Sedekah Terbaik Seorang Pedagang NasiSedekah terbaik yang dilakukan seorang pedagang nasi bernama Imam Syafi’i di Surabaya yang biasanya mendapat untung rata-rata hanya Rp 10.000 setiap hari. Suatu hari, di bulan Januari 2007, setelah mendengarkan tausiyah dari seorang ustadz tentang keutamaan sedekah, dia dan istrinya tergerak hati untuk menyedekahkan seluruh uang tabungan yang mereka miliki, yang hanya Rp 1 juta.

Uang tersebut rencananya akan digunakan untuk membayar kontrakan rumah, rekening listrik, biaya sekolah anaknya dan lain-lainnya. Akan tetapi akhirnya dengan penuh keyakinan mereka menyedekahkan seluruh uang tersebut. Uang yang bagi mereka sangat besar dan sangat berarti karena menyangkut kepastian hidup bernaung dan sekolah anak-anaknya juga.

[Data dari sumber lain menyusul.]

-- ==== Sys2Proof/Machine/Faults.lean ====
section
/-!
DEFINITION. The fault manager: raising a fault with its capture, count, notification and reaction (18 R681-R691),
containment of channels and domains, and the causes of hearth mode (18 R692, R693).
-/

namespace Sys2Proof.Machine

/-- A fault waits for fSYS in the always-on domain, once (18 R691). -/
def State.latchFault (s : State) (n chans : Nat) : State :=
  if s.clk.latched.any (·.1 == n) then s else { s with clk := { s.clk with latched := s.clk.latched ++ [(n, chans)] } }

/-- The capture of a fault with its class and REACT for its domain (18 R691): the first is kept, OVF marks a further one. -/
def State.fltCapture (s : State) (n d react : Nat) : State :=
  if s.b F.fltCap_VALID d then s.pb F.fltCap_OVF d true
  else s.wr .fltCap d (BitVec.ofNat 32 (n + fltClass n * 2 ^ 8 + react * 2 ^ 10 + 2 ^ 31))

/-- The counter of a fault class (18 R691). -/
def State.fltCount (s : State) (cls : Nat) : State :=
  match cls with
  | 0 => s.incSat F.fltCnt_F0
  | 1 => s.incSat F.fltCnt_F1
  | 2 => s.incSat F.fltCnt_F2
  | _ => s.incSat F.fltCnt_F3

/-- The notification of a fault class, to the domain `d` it is charged to (18 R691). -/
def State.fltNotify (s : State) (cls d : Nat) : State :=
  match cls with
  | 0 => s.flagIrq F.fltGstat_RECF0 0 86
  | 1 => s.flagIrq F.fltGstat_RECF1 0 86
  | 2 => (s.setBits .fltGstat 0 (2 ^ (16 + d))).pendIrq (76 + d)
  | _ => s.flagIrq F.hearthStat_ENTERED 0 87

/-- A reaction begins: contain the channels `chans`, contain the domain `d`, hearth mode (18 R685, R686). -/
def State.fltReact (s : State) (n react chans d : Nat) : State :=
  let s1 := { s with flt := { s.flt with
    react := kvSet s.flt.react n (kvD s.flt.react n 0 ||| 2 ^ react)
    chans := if react = 1 then kvSet s.flt.chans n (kvD s.flt.chans n 0 ||| chans) else s.flt.chans } }
  match react with
  | 1 => s1.outputs
  | 2 => s1.containDomain d
  | 3 => s1.hearthCause
  | _ => s1

/-- Raise a fault on channels `chans` (a mask, used by the sources that name a channel by their event). The steps are those
of 18 R691, then the reaction of 18 R685, R686. While fSYS is stopped the fault waits until it runs again. -/
def State.raiseOn (s : State) (n chans : Nat) : State :=
  if fltRsv n then s
  else if !s.clk.fsys then s.latchFault n chans
  else
    let s1 := ((((s.setBits .fltStat (n / 32) (2 ^ (n % 32))).fltCapture n (s.charged n) (s.fltReactOf n)).fltCount (fltClass n)).trace
      5 n (fltClass n + 4 * s.fltReactOf n) 0).fltNotify (fltClass n) (s.charged n)
    if s.fltBit n && fltLevel n then s1 else s1.fltReact n (s.fltReactOf n) chans (s.charged n)

/-- Raise a fault whose channel is the one its number names. -/
def State.raise (s : State) (n : Nat) : State := s.raiseOn n (fltChan n)

/-- The condition of a level source begins: its bit is set (18 R683, latch L). -/
def State.levelOn (s : State) (n : Nat) : State :=
  if s.flt.level.contains n then s
  else { s with flt := { s.flt with level := n :: s.flt.level } }.raise n

/-- A fault bit goes to 0: its reactions end; the channels it contained restart at the next slice boundary (18 R686, R688). -/
def State.endFault (s : State) (n : Nat) : State :=
  let before := s.contained
  let s1 := { s.clrBits .fltStat (n / 32) (2 ^ (n % 32)) with
    flt := { s.flt with react := kvDel s.flt.react n, chans := kvDel s.flt.chans n } }
  { s1 with flt := { s1.flt with restart := s1.flt.restart ||| (before &&& (127 ^^^ s1.contained)) } }.hearthCause

/-- The condition of a level source ends: its bit, set while the condition holds, is cleared (18 R683; log 12). -/
def State.levelOff (s : State) (n : Nat) : State :=
  if s.flt.level.contains n then
    ({ s with flt := { s.flt with level := s.flt.level.filter (· != n) } }.endFault n)
  else s

/-- A W1C clear of one fault bit: the bit of a level source whose condition holds is set again, its reaction continuing
(18 R683, R686, R704). -/
def State.clearFault (s : State) (n : Nat) : State :=
  if !s.fltBit n then s
  else if s.flt.level.contains n then s
  else s.endFault n

end Sys2Proof.Machine
end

Sedekah Terbaik Seorang Pedagang Nasi

Satu minggu berlalu, tidak ada jawaban apa-apa terhadap sedekah yang mereka keluarkan. Dua bulan kemudian, mereka mulai goyah dengan keyakinannya tentang sedekah. Sebab uang tersebut merupakan cadangan satu-satunya yang mereka punyai untuk berbagai keperluan rumah tangganya.

Istrinya sempat ingin meminjam uang kepada tetangga, namun suaminya melarangnya.”Kalaupun kita diusir dari rumah kontrakan gara-gara sedekah, mengapa kita tidak mengadu kepada Allah bu?.” Begitu kata suaminya.

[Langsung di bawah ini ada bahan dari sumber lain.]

/-- Two entries of an image: no type twice, no overlap. -/
def Sect.apart (x y : Sect) : Bool :=
  x.ty == 0 || y.ty == 0 || (x.ty != y.ty && (x.ofs + x.len ≤ y.ofs || y.ofs + y.len ≤ x.ofs))

/-- Every pair of entries is apart. -/
def sectsApart : List Sect → Bool
  | [] => true
  | x :: t => t.all (fun y => x.apart y) && sectsApart t

/-- All bytes are 0. -/
def zero8 (l : List Nat) : Bool := l.all (· == 0)

/-- The header passes its check (10 R394), against the ROM version of the part. -/
def headerOk (h : List Nat) (romver : Nat) : Bool :=
  let ilen := leNat (sub8 h 0xC 4)
  let seq := leNat (sub8 h 8 4)
  leNat (sub8 h 0 4) == 0x584D4731 && leNat (sub8 h 4 2) == 1 && leNat (sub8 h 6 2) == 0x100
    && 1 ≤ seq && seq ≤ 0xFFFFFFFE && ilen % 16 == 0 && 0x100 ≤ ilen && ilen ≤ 0x100000
    && nth8 h 0x10 ≤ 3 && zero8 (sub8 h 0x11 3) && leNat (sub8 h 0x14 2) == 0x648 && leNat (sub8 h 0x16 2) ≤ romver
    && zero8 (sub8 h 0x78 104) && leNat (sub8 h 0xE4 4) == crc32 (sub8 h 0 0xE4) && zero8 (sub8 h 0xE8 8)
    && (sections h).all (·.ok ilen) && sectsApart (sections h)

/-- The keys of the slots usable for image tags, taken at the start of a verification (19 R720). -/
def State.imgKeys (s : State) : List (Nat × Nat) :=
  (engs.filter (fun i => s.usable i 2)).map (fun i => (i.val, (s.slot i).key))

/-- The verification of a bank (10 R394): its RESULT, SEQ and ILEN, and the reactions of its reads. A header that a device reset has
spoilt fails its check (03 R92). -/
def State.verifyBank (s : State) (bank : Nat) (keys : List (Nat × Nat)) : Nat × Nat × Nat × State :=
  let h := s.rdBytes 12 (imgBase bank) 256
  if bitN s.nv.torn bank || !headerOk h.1 (s.g F.devVer_ROMVER) then (5, 0, 0, h.2.2)
  else
    let seq := leNat (sub8 h.1 8 4)
    let ilen := leNat (sub8 h.1 0xC 4)
    let r := s.rdBytes 12 (imgBase bank) ilen
    let l := r.1
    if r.2.1 || crc32 (l.take 0xE0 ++ l.drop 0x100) != leNat (sub8 l 0xE0 4) then (6, seq, ilen, r.2.2)
    else
      match kvGet keys (nth8 l 0x10) with
      | some k =>
        (if cmac k (l.take 0xF0 ++ l.drop 0x100) == beNat (sub8 l 0xF0 16) then 1 else 7, seq, ilen, r.2.2)
      | none => (7, seq, ilen, r.2.2)

/-- The outcome of a verification in IMG_STAT, SEQ and ILEN of the bank (10 R415, R416). -/
def State.noteBank (s : State) (bank : Nat) (r : Nat × Nat × Nat × State) : State :=
  if bank = 0 then
    ((s.pb F.imgStat_AVALID 0 (r.1 == 1)).p F.imgAseq_SEQ 0 r.2.1).p F.imgAlen_ILEN 0 r.2.2.1
  else ((s.pb F.imgStat_BVALID 0 (r.1 == 1)).p F.imgBseq_SEQ 0 r.2.1).p F.imgBlen_ILEN 0 r.2.2.1

/-- The bytes of a section of a bank; none where the image has no such section. -/
def State.sectBytes (s : State) (bank ty : Nat) : Option (List Nat) × State :=
  let h := s.rdBytes 12 (imgBase bank) 256
  match (sections h.1).find? (fun x => x.ty == ty) with
  | some x =>
    let r := h.2.2.rdBytes 12 (imgBase bank + x.ofs) ((x.len + 3) / 4 * 4)
    (some (r.1.take x.len), r.2.2)
  | none => (none, h.2.2)

/-- The shadow tables of a bank (10 R396). -/
def State.readTabs (s : State) (bank : Nat) : Tabs × State :=
  let a := s.sectBytes bank 3
  let b := a.2.sectBytes bank 4
  let c := b.2.sectBytes bank 5
  let d := c.2.sectBytes bank 6
  ({ hearth := a.1.getD [], calib := b.1.getD [], derate := c.1.getD [], vfcoef := d.1.getD [] }, d.2)

/-! ### Tables in registers -/

/-- Word `i` of section bytes, where the section holds all of it. -/
def wordOf (l : List Nat) (i : Nat) : Option Nat :=
  if 4 * i + 4 ≤ l.length then some (leNat (sub8 l (4 * i) 4)) else none

/-- The word that a register takes from a table: each field its bits of `v`, or its bits of the default where they are a
reserved value of it (06 R190). -/
def tabWord (r : RegId) (dflt v : Nat) : Nat :=
  (effFields r 0).foldl (fun w f => if f.ok.ok (bitsN v f.lo f.w) then putN w f.lo f.w (bitsN v f.lo f.w) else w) dflt

/-- The words that the tables give to ADC_CORRs (16 R620), TLM_CRVc_Pi (17 R664) and TLM_GRPg_CAL (17 R661), by address. -/
def tabRegs (t : Tabs) : List (Nat × Nat) :=
  let f (r : RegId) (l : List Nat) (i j : Nat) : Nat × Nat :=
    (r.addr i, match wordOf l j with | some v => tabWord r (r.reset i) v | none => r.reset i)
  (upto 39).map (fun i => f .adcCorr t.calib i i) ++ (upto 32).map (fun i => f .tlmCrv t.derate i i)
    ++ (upto 7).map (fun g => (RegId.tlmGrpCal.addr g, (wordOf t.vfcoef (480 + 2 * g)).getD 0))

/-- The coefficient words of the pixels (17 R661). -/
def tabCoef (t : Tabs) : List (Nat × Nat) :=
  (upto 480).filterMap (fun p => match wordOf t.vfcoef p with | some v => if v = 0 then none else some (p, v) | none => none)

/-! ### CONFIG (10 R398; 09 R791) -/

/-- One CONFIG entry: the words of the img fields, and how many fields and entries were skipped. -/
def cfgEntry (base : List (Nat × Nat)) (a v : Nat) (p : List (Nat × Nat) × Nat) : List (Nat × Nat) × Nat :=
  match if a % 4 = 0 && a < 0x13000 then findReg a else none with
  | some (r, i) =>
    if r.imgMask = 0 then (p.1, p.2 + 1)
    else
      let dflt := kvD base a (r.reset i)
      let l := (effFields r i).filter (fun f => f.acc == .rw && bitN r.imgMask f.lo)
      let bad := (l.filter (fun f => !f.ok.ok (bitsN v f.lo f.w))).length
      let w := l.foldl (fun w f => if f.ok.ok (bitsN v f.lo f.w) then putN w f.lo f.w (bitsN v f.lo f.w) else w) dflt
      (kvSet p.1 a w, p.2 + bad)
  | none => (p.1, p.2 + 1)

/-- CONFIG entries in order. -/
def cfgApply (base : List (Nat × Nat)) (l : List Nat) : Nat → Nat → List (Nat × Nat) × Nat → List (Nat × Nat) × Nat
  | 0, _, p => p
  | n + 1, i, p => cfgApply base l n (i + 1) (cfgEntry base (leNat (sub8 l (8 * i) 4)) (leNat (sub8 l (8 * i + 4) 4)) p)

/-- The partitions of two racks overlap (09 R328). -/
def State.partsMeet (s : State) (n m : Nat) : Bool :=
  s.g F.rackPart_BASE n < s.g F.rackPart_BASE m + s.g F.rackPart_SIZE m
    && s.g F.rackPart_BASE m < s.g F.rackPart_BASE n + s.g F.rackPart_SIZE n

/-- The check of the racks that the image enables, in ascending order (09 R791). -/
def State.rackCheck (s : State) : State :=
  each (upto 32) (fun n s =>
    if !s.b F.rackCfg_EN n then s
    else if 512 < s.g F.rackPart_BASE n + s.g F.rackPart_SIZE n
        || (upto n).any (fun m => s.b F.rackCfg_EN m && s.partsMeet n m) then
      (s.pb F.rackCfg_EN n false).pb F.rackGstat_OVERLAP 0 true
    else s) s

/-! ### Boot -/

/-- The crystal is wanted and not yet qualified: its qualification runs (04 R107). -/
def State.qualStart (s : State) : State := { s with clk := { s.clk with qual := s.b F.clkCfg_XTALEN && !s.b F.clkStat_XTALOK } }

/-- Errors are added to words of the image store. -/
def State.addFlips (s : State) (l : List Flip) : State :=
  each (l.filter (fun f => regionOf f.1.toNat == some .image)) (fun f s =>
    let a := f.1.toNat / 4 * 4
    let e := kvD s.ecc a 0 ^^^ f.2.toNat
    { s with ecc := if e = 0 then kvDel s.ecc a else kvSet s.ecc a e }) s

/-- IMAGE_VERIFICATION_DONE (03 R69; 10 R394, R395): both banks are checked; the valid bank with the higher SEQ is active, A of
equal ones; with none valid NOIMG and FLT8. -/
def execImageVerificationDone (flips : List Flip) (s : State) : Host.Outcome State Fault Refusal :=
  if !(s.pwr.mode == .startup && s.pwr.pll && s.clk.fsys && !s.pwr.verified) then .next s
  else
    let s0 := s.addFlips flips
    let a := s0.verifyBank 0 s0.imgKeys
    let b := a.2.2.2.verifyBank 1 s0.imgKeys
    let s1 := (b.2.2.2.noteBank 0 a).noteBank 1 b
    let s2 := { s1 with pwr := { s1.pwr with verified := true } }
    let act := if a.1 = 1 && (b.1 ≠ 1 || b.2.1 ≤ a.2.1) then some 0 else if b.1 = 1 then some 1 else none
    let s3 := s2.modStore (fun x => { x with active := act })
    .next (match act with
      | some k => s3.p F.imgStat_ACTIVE 0 k
      | none => (s3.pb F.pwrStat_NOIMG 0 true).raise 8)

/-- IMAGE_LOAD_DONE (10 R396, R398): RECIPE is in recipe SRAM, the shadow tables are loaded, CONFIG is applied. -/
def execImageLoadDone (s : State) : Host.Outcome State Fault Refusal :=
  match s.store.active with
  | some bank =>
    if !(s.pwr.mode == .startup && s.pwr.verified && s.pwr.sram && s.clk.fsys && !s.pwr.loaded) then .next s
    else
      let r := s.sectBytes bank 1
      let rec1 := r.1.getD []
      let s1 := { r.2 with
        mem := (upto rec1.length).foldl (fun m i => memSet m (0x800000 + i) (BitVec.ofNat 8 (nth8 rec1 i))) r.2.mem
        ecc := r.2.ecc.filter (fun p => p.1 < 0x800000 || 0x800000 + (rec1.length + 3) / 4 * 4 ≤ p.1) }
      let t := s1.readTabs bank
      let c := t.2.sectBytes bank 2
      let l := c.1.getD []
      let base := (tabRegs t.1).foldl (fun m p => kvSet m p.1 p.2) s.img
      let cfg := cfgApply base l (l.length / 8) 0 (base, 0)
      let s2 := { c.2 with img := cfg.1, tlm := { c.2.tlm with coef := tabCoef t.1 }, pwr := { c.2.pwr with loaded := true } }
      let s3 := s2.modStore (fun x => { x with tabs := t.1 })
      .next ((s3.p F.imgStat_CFGSKIP 0 (satN 255 cfg.2)).rackCheck.qualStart)
  | none => .next s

Benar saja, tidak berapa lama kemudian, pedagang nasi itu ditunjuk sebagai koordinator catering korban lumpur Lapindo. Setiap hari dia mendapat order Rp 30 juta. Apabila mengambil untung 5 % saja, dalam dua bulan mereka sudah mendapat untung Rp 90 juta.! “Sejak saat itulah kami merasa rejeki kami terus mengalir. Kami yakin ini juga berkat doa santri-santri Al Qur’an yang turut kami santuni,” kata Imam Syafi’i.

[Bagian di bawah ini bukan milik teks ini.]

-- ==== Sys2Proof/Machine/RegView.lean ====
section
/-!
DEFINITION. How an address reaches a register or a memory window (06 R181-R187, R192-R197), and the word that a register shows
when it is read.
-/

namespace Sys2Proof.Machine

/-! ### Decoding (06 R181, R187) -/

/-- The views of the register blocks (06 R181). -/
inductive View where
  | reg | staged | set | clr | tgl
  | bit (n : Nat)
  deriving DecidableEq, Repr

/-- What an access reaches: nothing, with the bus-error code; a register; a memory window. -/
inductive Loc where
  | bad (code : Nat)
  | reg (v : View) (r : RegId) (i : Nat)
  | mem (g : Region)
  deriving DecidableEq, Repr

/-- The view and the register offset of an address below 0x800000. -/
def viewOf (a : Nat) : View × Nat :=
  if a < 0x80000 then (.reg, a)
  else if a < 0x100000 then (.staged, a - 0x80000)
  else if a < 0x200000 then (.set, a - 0x100000)
  else if a < 0x300000 then (.clr, a - 0x200000)
  else if a < 0x400000 then (.tgl, a - 0x300000)
  else (.bit ((a - 0x400000) / 4 % 32), (a - 0x400000) / 128 * 4)

/-- Decode a one-word access; `wr` marks a write; the larder as 19 R721 divides it. The order of size and register checks is
log 31. -/
def decode (a : Nat) (wr : Bool) : Loc :=
  if a < 0x800000 then
    if a % 4 ≠ 0 then .bad 2
    else
      let v := viewOf a
      match findReg v.2 with
      | none => .bad 1
      | some (r, i) =>
        let ok : Bool := match v.1 with
          | .reg => true
          | .staged => !wr
          | .bit n => r.rule.bitAlias && n < topBit (effFields r i)
          | _ => (effFields r i).any (fun f => f.acc == .rw)
        if ok then .reg v.1 r i else .bad 2
  else
    match regionOf a with
    | none => .bad 1
    | some g =>
      if a % 4 ≠ 0 || (wr && g == .image) then .bad 2
      else if g == .larder && a < 0xB00100 then (if 0xB00040 ≤ a then .bad 1 else if wr then .bad 2 else .mem g)
      else .mem g

/-! ### Accessors -/

/-- The domain that events of an access are recorded for: D0 for U2D (06 R189). -/
def evDom (p : Port) (d : Nat) : Nat := if p = .u2d then 0 else d

/-- The number of the bank of a port and domain, and of U2D (06 R220). -/
def bankOf (p : Port) (d : Nat) : Nat := if p = .u2d then 32 else 4 * p.code + d

/-- The key of the holding register of a port for the _HI register at `a` (06 R222). -/
def holdKey (p : Port) (a : Nat) : Nat := a + 0x100000 * p.code

/-- The counter selection of a bank (17 R669). -/
def otselKey (p : Port) (d : Nat) : Nat := if p = .u2d then 128 else 16 * p.code + d

/-- The holder code of a port that takes a semaphore (09 R325, R345). -/
def takeCode (p : Port) : Nat :=
  match p with
  | .net => 21
  | .u2d => 24
  | _ => 20

/-- The agent that a port takes and gives a semaphore for (09 R325, R345); an engine's access is its running context's. -/
def agentOf (p : Port) (d : Nat) : Nat :=
  match p with
  | .pe n => 4 * n.val + d + 1
  | .dma => 18
  | .stream => 17
  | _ => takeCode p

/-- The domain in which a port pushes, pops, takes and gives: the owner of the resource for U2D (09 R345). -/
def State.useDom (s : State) (p : Port) (d : Nat) (r : RegId) (i : Nat) : Nat := if p = .u2d then s.regDom r i else d

/-! ### Words that registers show -/

/-- The level that the function of a GPIO pin asks for (02 R51). -/
def State.gpioOut (s : State) (n : Nat) : Bool :=
  let on : Bool := match s.g F.gpioCfg_FUNC n with
    | 1 => s.b F.gpioCfg_OUT n
    | 2 => s.hearthOn || (upto 128).any (fun k => s.fltBit k && 2 ≤ fltClass k)
    | 3 => s.pins.slicePulse
    | _ => s.hearthOn
  on != s.b F.gpioCfg_INV n

/-- Whether the X648 drives a GPIO pin: not as an input, not without VDDIO, not in standby, and open-drain only low (02 R36, R37, R49,
R51, R60). -/
def State.gpioDriven (s : State) (n : Nat) : Bool :=
  s.g F.gpioCfg_FUNC n != 0 && s.pins.vddio && !s.asleep && !(s.gpioOut n && s.b F.gpioCfg_OD n)

/-- The level of a GPIO pin: what it is driven to, or the level outside (02 R59). -/
def State.gpioLevel (s : State) (n : Nat) : Bool := if s.gpioDriven n then s.gpioOut n else bitN s.pins.gpio n

/-- The level of FSYNC: the output pulse where the X648 drives the pin, the level outside otherwise (02 R37, R49, R59). -/
def State.fsyncLevel (s : State) : Bool :=
  if s.b F.padCfg_FSYNCOUT && s.pins.vddio && !s.asleep then s.pins.fsyncOut else s.pins.fsync

/-- PIN_LEVEL (02 R59): the levels that the pin commands gave last (log 33). -/
def State.pinLevelWord (s : State) : Nat :=
  let b (x : Bool) (k : Nat) : Nat := if x then 2 ^ k else 0
  b s.pins.hen 0 + b s.pins.tripn 1 + b s.pins.trigin 2
    + b s.fsyncLevel 3 + b s.pins.wake 4
    + ((upto 6).map (fun n => b (s.gpioLevel n) (5 + n))).sum + b s.pins.vddio 11

/-- BAKEd_CTL with its PEND bits (06 R229). -/
def State.bakeWord (s : State) (d : Nat) : Nat :=
  let pend (k : Nat) : Bool := s.staged.any (fun e => !e.blk && e.cls == k && e.dom == d)
  (s.g F.bakeCtl_HOLD d) + ((upto 4).map (fun k => if pend k then 2 ^ (8 + k) else 0)).sum

/-- OWN_IRQn: the field of every source reads its effective owner; IRQ23's reads 0 (05 R170). -/
def State.ownIrqWord (s : State) (n w : Nat) : Nat :=
  (upto 16).foldl (fun w k => putN w (2 * k) 2 ((s.irqOwner (16 * n + k)).getD 0)) w

/-- The oversubscription of the quotas (05 R156). -/
def State.oversub (s : State) : Bool := 60 < ((upto 4).map (fun d => s.g F.domQos_QUOTA d)).sum

/-- PE_CTXc_STAT (11 R419, R455): every context that exists on a halted engine shows HALTED (20 R755). -/
def State.ctxStatWord (s : State) (c : Fin 16) : Nat :=
  let x := s.cx c
  let e := ctxEng c
  let st := if s.halted e && s.hasCtx e (ctxDom c) then 5 else match x.st with
    | .idle => 0
    | .runnable => 1
    | .waiting => 2
    | .suspended => 3
    | .held => 4
  let w := (s.rd .peCtxStat c).toNat
  putN (putN (putN (putN w 0 3 st) 3 1 (if x.sb then 1 else 0)) 4 3 x.queue.length) 7 1 (if s.hasCtx e (ctxDom c) then 1 else 0)

/-- U2D_STAT (20 R763). -/
def State.u2dStatWord (s : State) : Nat :=
  let w := (s.rd .u2dStat).toNat
  let h := s.g F.u2dHalt_HALT
  putN (putN w 1 1 (if h ≠ 0 then 1 else 0)) 2 4 h

/-- The flags of the context that U2D_CTXSEL selects. -/
def ctxFlags (x : Ctx) : Nat :=
  (if x.z then 1 else 0) + (if x.n then 2 else 0) + (if x.c then 4 else 0) + (if x.o then 8 else 0) + x.wst % 8 * 16

/-- The snapshot of a bank. -/
def State.snap (s : State) (k : Nat) : Snap :=
  (s.snaps.find? (fun x => x.bank == k)).getD { bank := k, sel := 0, valid := false, hi := 0, lo := 0 }

/-- The words popped last by a port and domain from a rack (09 R336). -/
def State.heldPop (s : State) (p : Port) (d n : Nat) : Desc := kvD s.rack.hold (prKey p.code d n) { w0 := 0 }

/-- Whether a take of semaphore `n` would be granted, as SEMn_TAKE shows it (09 R345). -/
def takeWord (granted : Bool) : Nat := if granted then 2 ^ 31 else 2 ^ 30

/-- The word 0 that a read of RACKn_POP shows without removing anything (09 R336). -/
def State.popShow (s : State) (p : Port) (d n : Nat) : Nat :=
  match if s.rackEn n then (s.rq n).head? else none with
  | some x => popWord x.read.1 true
  | none => popWord (s.heldPop p d n) false

/-- A result register that holds no unread result shows STALE where it has the field (06 R219). -/
def staleShow (l : List Field) (w : Nat) : Nat :=
  if l.any (fun f => f.name == "STALE" && f.acc == .rc && f.lo == 30) && !bitN w 31 then putN w 30 1 1 else w

/-- The word of register `i` of an array as it stands, before rights: live fields are shown (06 R198, R219), fields that are
write-only read 0. -/
def State.liveWord (s : State) (p : Port) (d : Nat) (r : RegId) (i : Nat) : Nat :=
  let w := (s.rd r i).toNat
  match r with
  | .devId => putN w 16 4 s.nv.grade
  | .devVer => putN w 0 8 s.nv.step
  | .devUidLo => s.nv.uid % 2 ^ 32
  | .devUidHi => s.nv.uid / 2 ^ 32
  | .bakeCtl => s.bakeWord i
  | .pinLevel => s.pinLevelWord
  | .snapStat => let x := s.snap (bankOf p d); x.sel + (if x.valid then 2 ^ 31 else 2 ^ 30)
  | .snapHi => (s.snap (bankOf p d)).hi.toNat
  | .snapLo => (s.snap (bankOf p d)).lo.toNat
  | .intTop => (s.intTopWord i).toNat
  | .ownIrq0 => s.ownIrqWord 0 w
  | .ownIrq1 => s.ownIrqWord 1 w
  | .ownIrq2 => s.ownIrqWord 2 w
  | .ownIrq3 => s.ownIrqWord 3 w
  | .ownIrq4 => s.ownIrqWord 4 w
  | .ownIrq5 => s.ownIrqWord 5 w
  | .domInfl => putN w 0 6 (s.inflight i)
  | .qosStat => ((upto 4).map s.inflight).sum % 64 + (if s.oversub then 64 else 0)
  | .hwdtStat => putN w 0 10 s.hwRemain
  | .spiLast =>
    let t := s.spi.status.toNat
    if p = .u2d || d = 0 || bitsN t 16 2 = d then t else 0
  | .rackCfg => putN (putN w 8 5 (s.prod i)) 16 5 (s.cons i)
  | .rackStat => putN w 0 10 (s.rq i).length
  | .rackPop => s.popShow p (s.useDom p d r i) i
  | .rackPopw1 => (s.heldPop p (s.useDom p d r i) i).w1
  | .rackPopw2 => (s.heldPop p (s.useDom p d r i) i).w2
  | .rackPopw3 => (s.heldPop p (s.useDom p d r i) i).w3
  | .semTake => takeWord (s.semTake i (agentOf p d) (s.useDom p d r i)).1
  | .semStat => putN w 24 5 (s.semWaiters i).length
  | .memFahead => putN w 0 4 s.slotsUsed
  | .memBank => putN (putN (putN w 0 4 (s.bank (Fin.ofNat 11 i)).used) 4 3 (kvD s.nv.fusecol i 0)) 8 8 (s.bank (Fin.ofNat 11 i)).lastRow
  | .peStat => putN w 5 1 (if s.halted (Fin.ofNat 4 i) then 1 else 0)
  | .peCtxStat => s.ctxStatWord (Fin.ofNat 16 i)
  | .pwmCnt => (s.pw (Fin.ofNat 6 i)).cnt
  | .strStat => putN w 1 1 (if s.g F.strMeas_IEFF i = s.g F.strIref_IREF i then 0 else 1)
  | .tlmOtsel => kvD s.tlm.otsel (otselKey p d) 0
  | .tlmOtHi => s.counter (kvD s.tlm.otsel (otselKey p d) 0) / 2 ^ 32
  | .tlmOtLo => s.counter (kvD s.tlm.otsel (otselKey p d) 0) % 2 ^ 32
  | .adcRef => putN w 0 12 s.nv.refcode
  | .fltReact => (upto 16).foldl (fun w k => if fltFixed (16 * i + k) then putN w (2 * k) 2 3 else w) w
  | .fltGstat => putN (putN w 0 7 s.contained) 8 4 s.flt.dcont
  | .hearthStat => putN w 4 4 s.causes
  | .u2dStat => s.u2dStatWord
  | .u2dCtxpc => (s.cx (Fin.ofNat 16 (s.g F.u2dCtxsel_CTX))).pc
  | .u2dCtxflg => ctxFlags (s.cx (Fin.ofNat 16 (s.g F.u2dCtxsel_CTX)))
  | .u2dCtxv => (vget (s.cx (Fin.ofNat 16 (s.g F.u2dCtxsel_CTX))).v (Fin.ofNat 16 i)).toNat
  | .u2dTrpop => match s.dbg.trace with | e :: _ => putN e.1 31 1 1 | [] => putN w 31 1 0
  | .u2dTrstat => putN w 0 7 s.dbg.trace.length
  | _ => staleShow r.fields ((effFields r i).foldl (fun w f => if f.acc = .wo then putN w f.lo f.w 0 else w) w)

/-- The staged view of a register: staged copies where there are any, active values elsewhere (06 R197). -/
def State.stagedWord (s : State) (p : Port) (d : Nat) (r : RegId) (i : Nat) : Nat :=
  (s.staged.filter (fun e => e.addr == r.addr i)).foldl (fun w e => putN w e.lo e.w e.val) (s.liveWord p d r i)

end Sys2Proof.Machine
end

Bulan November 2007, pedagang nasi itu telah menandatangani kontrak Rp 20 Milyar yakni untuk menyediakan catering dari Group Bakrie. Kini dalam waktu setahun mereka telah berkembang menjadi tiga perusahaan yaitu PT.Diana (catering), PT.Kurnia (perusahaan lata catering) dan PT.Prakoso (supplier produksi catering). Usaha catering mereka bahkan ditabelkan sebagai terbesar kedua di Surabaya. Sebanyak 120 karyawan bekerja di tiga perusahaan tersebut.

Selain itu, sebagai wujud rasa syukur, tahun lalu dia menghajikan 13 anggota keluarga besarnya, termasuk anaknya. Sedekah tetap mereka jalankan karena mereka merasa bahwa kekayaan yang mereka miliki berkat dari sedekah 1 juta dulu, cadangan uang satu-satunya yang mereka miliki. Tidak mudah bagi siapapun menyedekahkan uang yang baginya sangat berarti, sangat diandalkan bagi kelangsungan hidup usaha dan tempat bernaungnya termasuk kelanjutan sekolah anak-anaknya.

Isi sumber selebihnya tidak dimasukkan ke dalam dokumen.